My mom, ever the optimist, did the same thing then that she's trying to do now. Marginalize the situation, pretend it’s not so bad, say anything in an attempt to keep my spirits up.
“Have you heard from him?” I ask, changing the subject.
"No. Nothing recent," she answers, sipping coffee, "but he's a busy man. He was pretty excited in his last letter." The smile stays on her face, but her amber eyes betray her emotions. I can see the concern intensifying behind them.
She notices me watching and shifts her weight as she taps her thin fingers lightly on the blue ceramic mug.
"What are you still doing standing around for? Go on; get to class."
r /> "Mom-"
"And anyway," she cuts me off, pushing me towards the door, "you can always work at the lab with me in the meantime. It'll keep you sharp before you start school again."
"Yeah, sounds great." My voice comes out higher than I intended. My cheeks rise as I smile, trying to fake enthusiasm for her sake. "I love you," I say, reaching past her to my green hooded jacket, sliding my arms into their velvet sleeves.
"Love you, too." She hands me my book bag off the bench, "Good luck."
"I thought you didn't believe in luck," I tease, trying to push down the growing pit in my stomach.
"Yeah, that was more for your benefit. I know you're going to ace the exam." She flashes her sweet, gentle smile and blows me a kiss as I close the door.
My spine curves in a shiver, feeling the crisp, cool morning air on my skin. I hitch my book bag over my shoulders and shove my hands in my jacket. April typically boasts warmer temperatures as spring kicks into full gear, but this year has been full of unexpected up and down weather.
What is going on with me? I think to myself, stopping at the bottom of my driveway. My heart tugs me back towards the house like it's hooked on some invisible string. The pit intensifies, fighting against the movement of my feet away from home. It ensnares me in its dark shadow, not wanting to relinquish its hold on me, despite my best effort.

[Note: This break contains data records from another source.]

-- ==== Sys2Proof/Machine/Rights.lean ====
section
/-!
DEFINITION. Who may read and write an entry of the object dictionary: start-up (R447), existence (R388), rights (R390), overrides
(R391), the management hold (R403, R404) and lengths (R389).
-/

namespace Sys2Proof.Machine

/-- Whether a master is the host. -/
def Master.isHost : Master → Bool
  | .host => true
  | .mgmt _ => false

/-- The master's kind and the namespace's own name for it. -/
def fromHost (m : Master) : Bool := Master.isHost m

/-- R388: whether entry:field exists; field 0 of an array gives the number of its fields. -/
def exists' (key : Nat) : Bool := (entryDef key).isSome || (key % 256 == 0 && arrayFields (key / 256) != 0)

/-- R388: whether a key is the count field of an array. -/
def isCount (key : Nat) : Bool := (entryDef key).isNone && key % 256 == 0

/-- The right of entry:field. -/
def rightOf (key : Nat) : Right := ((entryDef key).map (·.right)).getD .ro

/-- R390: WO fields written by management only. -/
def mgmtOnly (entry : Nat) : Bool := [0x1030, 0x1031, 0x1110, 0x7040, 0xF021].contains entry

/-- R391: the rights that overrides remove from an entry: bit 0 host write, 1 management write, 2 host read, 3 management
read. -/
def State.removed (s : State) (entry bit : Nat) : Bool :=
  let spared := decide (0xF020 ≤ entry) && decide (entry ≤ 0xF03F) || bit == 3 && decide (0x1100 ≤ entry) && decide (entry < 0x2000)
  !spared && (List.range 64).any (fun k =>
    let o := s.dv (0x901001 + k)
    (natFld o 4 1).testBit 7 && (natFld o 4 1).testBit bit && decide (natFld o 0 2 ≤ entry) && decide (entry ≤ natFld o 2 2))

/-- R403: whether management holds the area of an entry. -/
def State.areaHeld (s : State) (entry : Nat) : Bool :=
  (s.mgmt.hold2000 && decide (0x2000 ≤ entry) && decide (entry < 0x2800)) ||
  (s.mgmt.hold2800 && decide (0x2800 ≤ entry) && decide (entry < 0x3000))

/-- R447: what is read before READY: areas 0x1000, 0x1100 and 0x7000, and 0x9001:00. -/
def readAtStart (entry : Nat) : Bool :=
  (decide (0x1000 ≤ entry) && decide (entry < 0x2000)) || (decide (0x7000 ≤ entry) && decide (entry < 0x8000)) || entry == 0x9001

/-- R446: READY. -/
def State.ready (s : State) : Bool := s.boot.state == 8

/-- The status of a read of entry:field by a master. -/
def State.readStatus (s : State) (m : Master) (key : Nat) : Nat :=
  let e := key / 256
  if !s.ready && !readAtStart e then St.starting
  else if !exists' key then St.noEntry
  else if rightOf key = .wo ∨ s.removed e (if fromHost m then 2 else 3) = true then St.accessDenied
  else St.ok

/-- R390, R404: whether a right lets a master write. -/
def State.mayWrite (s : State) (m : Master) (key : Nat) : Bool :=
  match rightOf key with
  | .ro => false
  | .wb => false
  | .rwH => fromHost m || s.areaHeld (key / 256)
  | .rwM => !fromHost m
  | .rwHM => true
  | .wo => !(fromHost m && mgmtOnly (key / 256))

/-- The status of a write of `len` bytes to entry:field by a master, before the entry's own checks. -/
def State.writeStatus (s : State) (m : Master) (key len : Nat) : Nat :=
  let e := key / 256
  if !s.ready && key != 0x111000 then St.starting
  else if !exists' key then St.noEntry
  else if isCount key || !s.mayWrite m key || s.removed e (if fromHost m then 0 else 1) then St.accessDenied
  else if fromHost m && s.areaHeld e && rightOf key != .rwM then St.held
  else if len ≠ entrySize key then St.length
  else St.ok

/-! ### What a write leaves (R392, R407) -/

/-- R407: a write applied while the halves cannot hear each other is kept by the half that applied it: the west one while it
leads, since both masters reach it first. WO commands are not replayed. -/
def State.keepLone (s : State) (m : Master) (key value : Nat) : State :=
  let w : LoneWrite := { master := m, key := key, value := value, time := s.now }
  if s.mgmt.linkUp || rightOf key == .wo then s
  else if s.mgmt.west.lead then { s with mgmt := { s.mgmt with west := { s.mgmt.west with lone := s.mgmt.west.lone ++ [w] } } }
  else { s with mgmt := { s.mgmt with east := { s.mgmt.east with lone := s.mgmt.east.lone ++ [w] } } }

/-- R392: the writer tag of an RW-HM field. -/
def State.tagWrite (s : State) (m : Master) (key : Nat) : State :=
  let tag : WriterTag := match m with
    | .host => { writer := 1, time := s.now }
    | .mgmt mac => { writer := 2, mac := mac, time := s.now }
  if rightOf key == .rwHM then { s with tags := put {} s.tags key tag } else s

/-- R404: any management frame that is taken renews a hold. -/
def State.renewHold (s : State) (m : Master) : State :=
  if !fromHost m && (s.mgmt.hold2000 || s.mgmt.hold2800) then { s with mgmt := { s.mgmt with renewedAt := s.now } } else s

/-- R406: the lead waits for the acknowledgement of a present follower, which its next heartbeat shows. -/
def State.awaitFollower (s : State) : State :=
  if s.mgmt.follower = 0 then { s with mgmt := { s.mgmt with ackWait := some (s.mgmt.ackWait.getD s.now) } } else s

/-- A write of a value by a master: its checks (R390, R403), the entry's own check and effect `f`, and what it leaves when it was
applied. The state, and the item's status. -/
def State.masterWrite (s : State) (m : Master) (key len value : Nat) (f : State → State × Nat) : State × Nat :=
  let s1 := s.renewHold m
  let st := s1.writeStatus m key len
  if st ≠ 0 then (s1, st)
  else
    let r := f s1
    if refusedStatus r.2 then r else (((r.1.tagWrite m key).keepLone m key value).awaitFollower, r.2)

end Sys2Proof.Machine
end

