-- ==== Sys2Proof/Machine/Chunks.lean ====
section
/-!
DEFINITION. Shards and chunks of collectives (R280, R283 to R287): their layout, digest, sums and headers, and how they are sent. A chunk is
sent when its collective starts; the pace of sending is time alone.
-/

namespace Sys2Proof.Machine

/-! ### Groups, shards and chunks (R280, R283, R284) -/

/-- R283: reduce kinds, and kinds with one owner. -/
def Collective.reduces (c : Collective) : Bool := c.kind == 0x50 || c.kind == 0x51 || c.kind == 0x52
def Collective.single (c : Collective) : Bool := c.count == 0 || c.kind == 0x50 || c.kind == 0x54

/-- R283: the shards of a collective and the rank that owns one. -/
def Collective.shardCount (c : Collective) : Nat := if c.single then 1 else c.members.length
def Collective.owner (c : Collective) (r : Nat) : Nat := if c.count = 0 then 0 else if c.single then c.root else r

/-- R283: the shard this member owns, where it owns one. -/
def Collective.mine (c : Collective) : Option Nat := (List.range c.shardCount).find? (fun r => c.owner r == c.rank)

/-- R283: first elements of the units of a range: destination blocks, or 128 elements of an unscaled tensor. -/
def unitStarts (d : Line) (first count : Nat) : List Nat :=
  if (descFmt d).scaled then
    ((List.range count).map (first + ·)).filter (fun i => i == first || i % descExt d 0 % descGrain d == 0)
  else (List.range (ceilDiv count 128)).map (first + 128 * ·)

/-- R283: first element and length of shard `r` of `g`. -/
def shardRange (d : Line) (first count g r : Nat) : Nat × Nat :=
  let us := unitStarts d first count
  let lo := us.getD (r * us.length / g) (first + count)
  (lo, us.getD ((r + 1) * us.length / g) (first + count) - lo)

/-- R284: elements of a full chunk of a format. -/
def chunkElems (f : Fmt) : Nat := if f.bits = 32 then 16256 else if f.bits = 64 then 8064 else 16384

/-- R284: the chunks of a range, first element and length; a range without data travels as one header. -/
def chunkPlan (f : Fmt) (range : Nat × Nat) : List (Nat × Nat) :=
  if range.2 = 0 then [(range.1, 0)]
  else (List.range (ceilDiv range.2 (chunkElems f))).map (fun k =>
    (range.1 + k * chunkElems f, min (chunkElems f) (range.2 - k * chunkElems f)))

/-- The range of shard `r`. -/
def State.shardOf (s : State) (c : Collective) (r : Nat) : Nat × Nat :=
  shardRange (s.desc c.dst) c.first c.count c.shardCount r

/-- The chunks in which shard `r` travels: contributions in the source's format, a gather in the destination's (R283, R284). -/
def State.planOf (s : State) (c : Collective) (gather : Bool) (r : Nat) : List (Nat × Nat) :=
  chunkPlan (descFmt (s.desc (if gather then c.dst else c.src))) (s.shardOf c r)

/-! ### Chunk data (R66, R71, R285) -/

/-- The blocks some consecutive elements lie in, in order. -/
def blocksIn (d : Line) (first n : Nat) : List Nat := ((List.range n).map (fun i => (blockOf d (first + i)).1)).eraseDups

/-- Element codes in storage order, 4-bit codes two to a byte, the first in the low half. -/
def packCodes (f : Fmt) : List Nat → List Byte
  | [] => []
  | [a] => leBytes (ceilDiv f.bits 8) a
  | a :: b :: rest =>
    if f.bits = 4 then BitVec.ofNat 8 (a % 16 + b % 16 * 16) :: packCodes f rest
    else leBytes (f.bits / 8) a ++ leBytes (f.bits / 8) b ++ packCodes f rest

/-- The code of element `i` of packed data. -/
def codeAt (f : Fmt) (data : List Byte) (i : Nat) : Nat :=
  numAt data (i * f.bits / 8) (ceilDiv f.bits 8) / 2 ^ (i * f.bits % 8) % 2 ^ f.bits

/-- Bytes of `n` packed codes, and of a chunk's elements and scale bytes (R284). -/
def codeBytes (f : Fmt) (n : Nat) : Nat := ceilDiv (n * f.bits) 8
def chunkBytes (d : Line) (first n : Nat) : Nat :=
  codeBytes (descFmt d) n + (if (descFmt d).scaled then (blocksIn d first n).length else 0)

/-- R71, R285: lines of a chunk packet: its header, elements and scale bytes, and in a gather states and history words. -/
def chunkLines (d : Line) (gather : Bool) (first n : Nat) : Nat :=
  let k := if (descFmt d).scaled then (blocksIn d first n).length else 0
  ceilDiv (64 + chunkBytes d first n + (if gather then ceilDiv k 4 + 2 * k else 0)) 64

/-- R27, R38: a code under a scale byte. -/
def scaledVal (f : Fmt) (code e : Nat) : Val := if e = 0xFF then .nan else (f.decode code).shift (ue8 e)

/-- What a module reads of a range for a chunk: element codes, scale bytes, values, whether storage did not decode, and flags. -/
structure ChunkSrc where
  codes : List Nat := []
  scales : List Nat := []
  vals : List Val := []
  bad : Bool := false
  fl : Nat := 0

/-- R66: the part of a source block in a contribution: its own codes and scale where they give its values, else the values
converted anew by R63 (log entry 43). -/
def State.contribBlock (s : State) (t : Tensor) (b : Nat) (idxs : List Nat) : ChunkSrc :=
  let d := t.desc
  let f := descFmt d
  let hdr := t.hdr 0
  let es := idxs.map (s.rdElem t 0)
  let vals := es.map (·.v)
  let bad := es.any (·.bad)
  let nf := es.foldl (fun n e => n ||| e.fl) 0
  let off := !s.storedElem d hdr (idxs.headD 0) && (s.stateOf hdr b == 0 || s.stateOf hdr b == 3)
  let own := idxs.map (fun i => if s.stateOf hdr b == 0 then 0 else s.rdCode d 0 i)
  let e := if off then 0 else s.scaleOf hdr b
  if bad || own.map (fun c => scaledVal f c e) == vals || off then
    { codes := own, scales := [e], vals := vals, bad := bad, fl := nf }
  else match jitScale f vals with
    | none => { codes := vals.map (fun v => if Val.isNeg v then f.withSign true 0 else 0), scales := [0x7F], vals := vals, fl := nf }
    | some x =>
      let rs := vals.map (fun v => convert f false .rn (v.shift (-(ue8 x))))
      { codes := rs.map (·.code), scales := [x], vals := rs.map (fun r => scaledVal f r.code x), fl := rs.foldl (fun n r => n ||| r.fl) nf }

/-- The elements of a contribution chunk. -/
def State.contribSrc (s : State) (h first n : Nat) : ChunkSrc :=
  match s.tensor h with
  | none => {}
  | some t =>
    let d := t.desc
    let idxs := (List.range n).map (first + ·)
    if (descFmt d).scaled then
      let parts := (blocksIn d first n).map (fun b =>
        let mine := idxs.filter (fun i => (blockOf d i).1 == b)
        (b, mine, s.contribBlock t b mine))
      let at' := fun (i : Nat) => (parts.find? (fun p => p.1 == (blockOf d i).1)).map (fun p => (p.2.1.idxOf i, p.2.2))
      { codes := idxs.map (fun i => match at' i with | some (k, x) => x.codes.getD k 0 | none => 0),
        scales := parts.map (fun p => p.2.2.scales.headD 0),
        vals := idxs.map (fun i => match at' i with | some (k, x) => x.vals.getD k .zero | none => .zero),
        bad := parts.any (fun p => p.2.2.bad), fl := parts.foldl (fun n p => n ||| p.2.2.fl) 0 }
    else
      let es := idxs.map (s.rdElem t 0)
      { codes := idxs.map (s.rdCode d 0), vals := es.map (·.v), bad := es.any (·.bad), fl := es.foldl (fun n e => n ||| e.fl) 0 }

/-- R60: the value of a code under a block's state and scale. -/
def stateVal (f : Fmt) (code st e : Nat) : Val :=
  if st = 0 then .zero else if st = 3 then f.decode code else scaledVal f code e

/-- What a gather chunk carries of a block-scaled tensor: codes, scale bytes, states, history words (R71). -/
structure GatherData where
  codes : List Nat
  scales : List Nat := []
  states : List Nat := []
  hists : List Nat := []

/-- The values of a gather chunk. -/
def GatherData.vals (g : GatherData) (d : Line) (first : Nat) : List Val :=
  let f := descFmt d
  let bs := blocksIn d first g.codes.length
  (List.zip (List.range g.codes.length) g.codes).map (fun x =>
    if f.scaled then
      let k := bs.idxOf (blockOf d (first + x.1)).1
      stateVal f x.2 (g.states.getD k 0) (g.scales.getD k 0)
    else f.decode x.2)

/-- R27, R71: what this module holds of a range. A block whose values its codes do not give (a channel in the outlier store, an element
in the sidecar) goes as codes under a scale R63 gives it (log entry 97). -/
def State.gatherSrc (s : State) (h first n : Nat) : GatherData × Bool :=
  match s.tensor h with
  | none => (⟨[], [], [], []⟩, false)
  | some t =>
    let d := t.desc
    let hdr := t.hdr 0
    let idxs := (List.range n).map (first + ·)
    let bs := if (descFmt d).scaled then blocksIn d first n else []
    let mine := fun (b : Nat) => idxs.filter (fun i => (blockOf d i).1 == b)
    let slot := fun (b : Nat) => s.storedElem d hdr ((blockElems d b).headD 0) || (!descBook d && (mine b).any (fun i =>
      (s.rdElem t 0 i).v != stateVal (descFmt d) (s.rdCode d 0 i) (s.stateOf hdr b) (s.scaleOf hdr b)))
    let part := fun (b : Nat) => s.contribBlock t b (mine b)
    let code := fun (i : Nat) => let b := (blockOf d i).1
      if (descFmt d).scaled && slot b then
        (part b).codes.getD ((mine b).idxOf i) 0 else s.rdCode d 0 i
    ({ codes := idxs.map code,
       scales := bs.map (fun b => if slot b then (part b).scales.headD 0 else s.scaleOf hdr b),
       states := bs.map (fun b => if slot b then (if (part b).vals.all Val.isZero then 3 else 1) else s.stateOf hdr b),
       hists := bs.map (fun b => if descBook d then s.histOf hdr b else 0) },
     idxs.any (s.badElem d 0) || bs.any (s.badScale hdr))

/-- A gather chunk's bytes: elements and scale bytes, then states, two bits each, and history words. -/
def GatherData.bytes (g : GatherData) (f : Fmt) : List Byte :=
  packCodes f g.codes ++ g.scales.flatMap (leBytes 1) ++
    (List.range (ceilDiv g.states.length 4)).map (fun k =>
      BitVec.ofNat 8 ([0, 1, 2, 3].foldl (fun n j => n + g.states.getD (4 * k + j) 0 % 4 * 4 ^ j) 0)) ++
    g.hists.flatMap (leBytes 2)

/-- A gather chunk read back from its bytes. -/
def gatherOf (d : Line) (first n : Nat) (data : List Byte) : GatherData :=
  let f := descFmt d
  let k := if f.scaled then (blocksIn d first n).length else 0
  let e := codeBytes f n
  { codes := (List.range n).map (codeAt f data), scales := (List.range k).map (fun j => numAt data (e + j) 1),
    states := (List.range k).map (fun j => numAt data (e + k + j / 4) 1 / 4 ^ (j % 4) % 4),
    hists := (List.range k).map (fun j => numAt data (e + k + ceilDiv k 4 + 2 * j) 2) }

/-- The values of a contribution chunk of a source like `d`. -/
def contribVals (d : Line) (first n : Nat) (data : List Byte) : List Val :=
  let f := descFmt d
  let bs := blocksIn d first n
  (List.range n).map (fun i =>
    if f.scaled then scaledVal f (codeAt f data i) (numAt data (codeBytes f n + bs.idxOf (blockOf d (first + i)).1) 1)
    else f.decode (codeAt f data i))

/-- R287: a sum in element order, in FP32 with RN, as its code. -/
def sumOf : List Val → Nat
  | [] => 0
  | v :: vs => (vs.foldl (fun a x => (toFp32 (Val.add (f32 a) (f32 (toFp32 x).code)).v).code) (toFp32 v).code)

/-! ### Headers (R152, R257, R285, R286) -/

/-- R152: the 16 bytes of a verdict header. -/
def Verdict.bytes (v : Verdict) : List Byte :=
  leBytes 4 v.tag.toNat ++ leBytes 4 ((if v.nf then 1 else 0) + (if v.void then 2 else 0)) ++ leBytes 4 v.ovf ++ leBytes 4 v.contributors

/-- A verdict header read from bytes. -/
def verdictAt (data : List Byte) (off : Nat) : Verdict :=
  { tag := BitVec.ofNat 32 (numAt data off 4), nf := (numAt data (off + 4) 1).testBit 0, void := (numAt data (off + 4) 1).testBit 1,
    ovf := numAt data (off + 8) 4, contributors := numAt data (off + 12) 4 }

/-- R154: headers combined, the counts with saturation. -/
def Verdict.join (a b : Verdict) : Verdict :=
  { a with nf := a.nf || b.nf, void := a.void || b.void, ovf := min (2 ^ 32 - 1) (a.ovf + b.ovf),
           contributors := min (2 ^ 32 - 1) (a.contributors + b.contributors) }

/-- R152: bits 31:0 of the step counter. -/
def State.stepTag (s : State) : BitVec 32 := BitVec.ofNat 32 (s.dv 0xA03200)

/-- R286: the digest of a chunk: packet header, bytes 0–39 and 48–63 of the chunk header, elements and scale bytes. -/
def chunkDigest (header data : List Byte) (n : Nat) : Nat :=
  crc64 (header ++ data.take 40 ++ (data.drop 48).take 16 ++ (data.drop 64).take n)

/-- R285: a chunk header with the digest field 0. -/
def chunkHeader (digest gseq index first rank kind abs sum : Nat) (v : List Byte) : List Byte :=
  leBytes 8 digest ++ leBytes 4 gseq ++ leBytes 4 index ++ leBytes 8 first ++ leBytes 2 rank ++ leBytes 1 kind ++ leBytes 1 0 ++
    leBytes 4 abs ++ leBytes 8 sum ++ leBytes 8 0 ++ v

/-- Data with the digest put into bytes 40–47 of its chunk header. -/
def withDigest (data : List Byte) (x : Nat) : List Byte := data.take 40 ++ leBytes 8 x ++ data.drop 48

/-- Data filled up to whole lines. -/
def padLines (data : List Byte) : List Byte := data ++ List.replicate (ceilDiv data.length 64 * 64 - data.length) 0

/-! ### The running collectives -/

def State.collective (s : State) (id : Nat) : Option Collective := s.collectives.find? (fun c => c.id == id)
def State.onCollective (s : State) (id : Nat) (f : Collective → Collective) : State :=
  { s with collectives := s.collectives.map (fun c => if c.id == id then f c else c) }

/-- R279: the region of a collective engine, two in each of CR40–CR43. -/
def Collective.region (c : Collective) : Nat := 40 + c.engine / 2

/-- R288: a status that this member, or the shard it owns, met. -/
def State.meetOwn (s : State) (id st : Nat) : State := s.onCollective id (fun c => { c with own := worse c.own st })
def State.meetShard (s : State) (id st : Nat) : State := s.onCollective id (fun c => { c with shardStatus := worse c.shardStatus st })

/-! ### Sending -/

/-- R258, R261: a collective packet sent to another member; without a route the member meets NO_ROUTE. The digest is
formed here; a close notice has none. -/
def State.sendCol (s : State) (x : ColSent) : State :=
  match s.routePort x.node with
  | none => s.meetOwn x.collective St.noRoute
  | some _ =>
    let lines := ceilDiv x.data.length 64
    let hdr := packetHead x.op x.node s.node x.flag x.poison 0 (s.streamOut x.node).epoch.toNat 0 x.handle lines x.tag 0
    let data := if x.op = 0x22 then x.data else withDigest x.data (chunkDigest hdr x.data x.covered)
    { s.sendPacket x.op x.node x.flag x.poison 0 x.handle lines x.tag 0 data with colSent := s.colSent ++ [{ x with data := data, risk := false }] }

/-- The answer to a collective packet; none to this module itself. -/
def State.colAck (s : State) (p : Packet) (st : Nat) : State :=
  if p.src.toNat = s.node then s else s.sendBack p 0xA0 0 0 0 st false []

/-- A packet of the module to itself. -/
def State.ownPacket (s : State) (handle : Nat) (poison : Bool) (data : List Byte) : Packet :=
  { via := .fabric 0, src := BitVec.ofNat 16 s.node, dst := BitVec.ofNat 16 s.node, poison := poison,
    addr := BitVec.ofNat 64 handle, length := BitVec.ofNat 16 (ceilDiv data.length 64), data := data }

end Sys2Proof.Machine
end

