/-! ### Hints (R290, R383) -/

/-- R383: the holds of a node end: the timeouts they suspended go on. -/
def State.releaseHold (s : State) (node : Nat) : State :=
  { s with
    cooling := { s.cooling with holds := s.cooling.holds.filter (fun h => h.1 != node) },
    collectives := s.collectives.map (fun c =>
      let hs := c.holders.filter (· != node)
      if c.holders.contains node then
        { c with holders := hs,
                 progress := if hs.isEmpty then c.progress + (s.now - c.suspendedAt.getD s.now) else c.progress,
                 suspendedAt := if hs.isEmpty then none else c.suspendedAt }
      else c) }

/-- R383: HOLD from a node suspends the timeout of every collective it is a member of. -/
def State.takeHold (s : State) (node : Nat) : State :=
  { s with
    cooling := { s.cooling with holds := s.cooling.holds.filter (fun h => h.1 != node) ++ [(node, s.now)] },
    collectives := s.collectives.map (fun c =>
      if c.members.contains node && !c.holders.contains node then
        { c with holders := c.holders ++ [node], suspendedAt := some (c.suspendedAt.getD s.now) }
      else c) }

/-- R290: a slow-contributor hint: counted; it extends the timeout of the sender's collectives, once each. -/
def State.takeSlow (s : State) (node : Nat) : State :=
  let s1 := s.bump 0x501800 1
  { s1 with collectives := s1.collectives.map (fun c => if c.members.contains node then { c with extended := true } else c) }

/-- R258, R290, R383: a HINT does what its operation field says. -/
def State.gotHint (s : State) (p : Packet) : State :=
  let node := p.src.toNat
  if p.op = 1 then s.takeSlow node else if p.op = 2 then s.takeHold node else if p.op = 3 then s.releaseHold node
  else s.recordOf 0x5004 9 (match p.via with | .fabric n => 40 + n.val / 2 | .traek => 46) (node + 0x32 * 2 ^ 16)

/-- HINT_SLOW_CONTRIBUTOR (R290). -/
def execHintSlowContributor (p : Packet) (s : State) : Host.Outcome State Fault Refusal :=
  .next (s.arrive p 0x32 (fun s => s.gotHint p))

/-- HINT_HOLD (R383). -/
def execHintHold (p : Packet) (t : Nat) (s : State) : Host.Outcome State Fault Refusal :=
  .next ((s.tick t).arrive p 0x32 (fun s => s.gotHint p))

/-- HINT_HOLD_RELEASE (R383). -/
def execHintHoldRelease (p : Packet) (t : Nat) (s : State) : Host.Outcome State Fault Refusal :=
  .next ((s.tick t).arrive p 0x32 (fun s => s.gotHint p))

/-- HOLD_LIMIT_EXPIRY (R383). -/
def execHoldLimitExpiry (node : BitVec 16) (t : Nat) (s : State) : Host.Outcome State Fault Refusal :=
  let s := s.tick t
  .next (if s.cooling.holds.any (fun h => h.1 == node.toNat && decide (h.2 + s.dv 0x281700 * 1000000000 ≤ s.now)) then
    s.releaseHold node.toNat else s)

end Sys2Proof.Machine
end

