/-- R380: since when a region reads at or below its threshold less 3 °C. -/
def State.noteCool (s : State) (r : Nat) : State :=
  let cool := (hotSpotsOf r).all (fun h => decide ((s.spot h).temp ≤ s.dodgeAt h - 30))
  s.onRegion r (fun x => { x with coolSince := if cool then some (x.coolSince.getD s.now) else none })

/-- R374, R382, R385: one reading of both sensors of a hot spot, in 0.1 °C. -/
def State.sampleSpot (s : State) (h : Nat) (a b : Int) : State :=
  let old := s.spot h
  let model := s.spotModel h
  let x := (judgeSpot old a b model s.now).withTemp (max model (s.nearbyTemp h))
  let fast := risesFast old.recent x.temp s.now
  let y := { x with recent := (old.recent ++ [(s.now, x.temp)]).filter (fun e => decide (s.now ≤ e.1 + 600000)) }
  let s1 := s.setSpot h y
  let s2 := if old.suspectA != x.suspectA || old.suspectB != x.suspectB then
      s1.recordOf 0x2804 12 (regionOfSpot h)
        (h + x.marks * 2 ^ 8 + toBits 16 a * 2 ^ 16 + toBits 16 b * 2 ^ 32 + toBits 16 model * 2 ^ 48)
    else s1
  let s3 := s2.noteCool (regionOfSpot h)
  if fast then s3.declareStop 2 false h else s3.endIfOver

/-- HOT_SPOT_SAMPLE (R374, R382, R385). -/
def execHotSpotSample (h : Fin 80) (a : Int) (b : Int) (t : Nat) (s : State) : Host.Outcome State Fault Refusal :=
  .next (s.timed t (fun s => s.sampleSpot h a b))

/-! ### The thermal limit (R380) -/

/-- The hottest hot spot of a region. -/
def State.hottest (s : State) (r : Nat) : Nat :=
  (hotSpotsOf r).foldl (fun b h => if (s.spot b).temp < (s.spot h).temp then h else b) ((hotSpotsOf r).headD 0)

/-- R380: 110 °C stops a region's clock; 100 °C or less restarts it. -/
def State.tripStep (s : State) (r : Nat) : State :=
  let h := s.hottest r
  let temp := (s.spot h).temp
  if (s.region r).tripped then
    if temp ≤ 1000 then
      ((hotSpotsOf r).foldl (fun x k => x.onSpot k (fun y => { y with tripped := false }))
        (s.onRegion r (fun x => { x with tripped := false }))).goOn
    else s
  else if 1100 ≤ temp then
    ((s.onRegion r (fun x => { x with tripped := true })).onSpot h (fun y => { y with tripped := true })).recordOf 0x2803 12 r
      (h + toBits 16 temp * 2 ^ 16)
  else s

/-- R380: the thermal limit of a cluster region: down one point each 100 µs while hot, up one after 1 ms cool. -/
def State.thermalStep (s : State) (r : Nat) : State :=
  let s1 := s.noteCool r
  let x := s1.region r
  let hot := (hotSpotsOf r).any (fun h => decide (s.dodgeAt h < (s.spot h).temp))
  if hot then
    if x.thermalAt = 0 ∨ x.thermalAt + 100000 ≤ s.now then s1.setRegion r { x with thermal := x.thermal - 1, thermalAt := s.now } else s1
  else if x.coolSince.any (fun a => decide (a + 1000000 ≤ s.now)) then
    s1.setRegion r { x with thermal := min 7 (x.thermal + 1), coolSince := some s.now }
  else s1

/-- THERMAL_LIMIT_STEP (R380). -/
def execThermalLimitStep (r : Fin 48) (t : Nat) (s : State) : Host.Outcome State Fault Refusal :=
  .next (s.timed t (fun s => (if r.val < 32 then s.thermalStep r else s).tripStep r))

/-! ### The tray bus (R375, R376) -/

/-- R376, R416: a role's validity; a change writes TRAY_BUS. -/
def State.setValid (s : State) (k : Nat) (v : Bool) : State :=
  let x := s.role k
  if x.valid = v then s
  else (s.setRole k { x with valid := v }).recordOf 0x2805 12 0x30
    (k + (if v then 2 ^ 8 else 0) + s.dv (0x283001 + k) % 2 ^ 48 * 2 ^ 16)

/-- R376: a failed transfer of a role: counted; the third in a row makes it invalid. -/
def State.trayFails (s : State) (k : Nat) : State :=
  let x := s.role k
  let n := natFld (s.dv 0x283100) 4 4
  let s1 := (s.setRole k { x with fails := x.fails + 1, goods := 0 }).setDv 0x283100 (natSetFld (s.dv 0x283100) 4 4 (n + 1))
  if 3 ≤ x.fails + 1 then s1.setValid k false else s1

My mind snaps out of it when I see the beauty of the peaceful morning dew glistening on the grass. The sun slowly nudges its way over the horizon, reflecting a soft light off each of the tiny droplets of water. As I pass Mr. Daniel's house, the sweet flowery perfume of his gardenias fills the air. Wild and untamed, they grow ever broader and bushier, even with a few leaves browned and wilted from frost damage.
He's gone now. To quarantine. They said that his age and failing health made him an easy target for the mutated virus. Mom fought with the soldiers taking him away, but they insisted he would spread it faster if he got sick. She wasn’t having it. A few of the men ended up having to hold her back as they wheeled Mr. Daniel out of his house and into their caravan.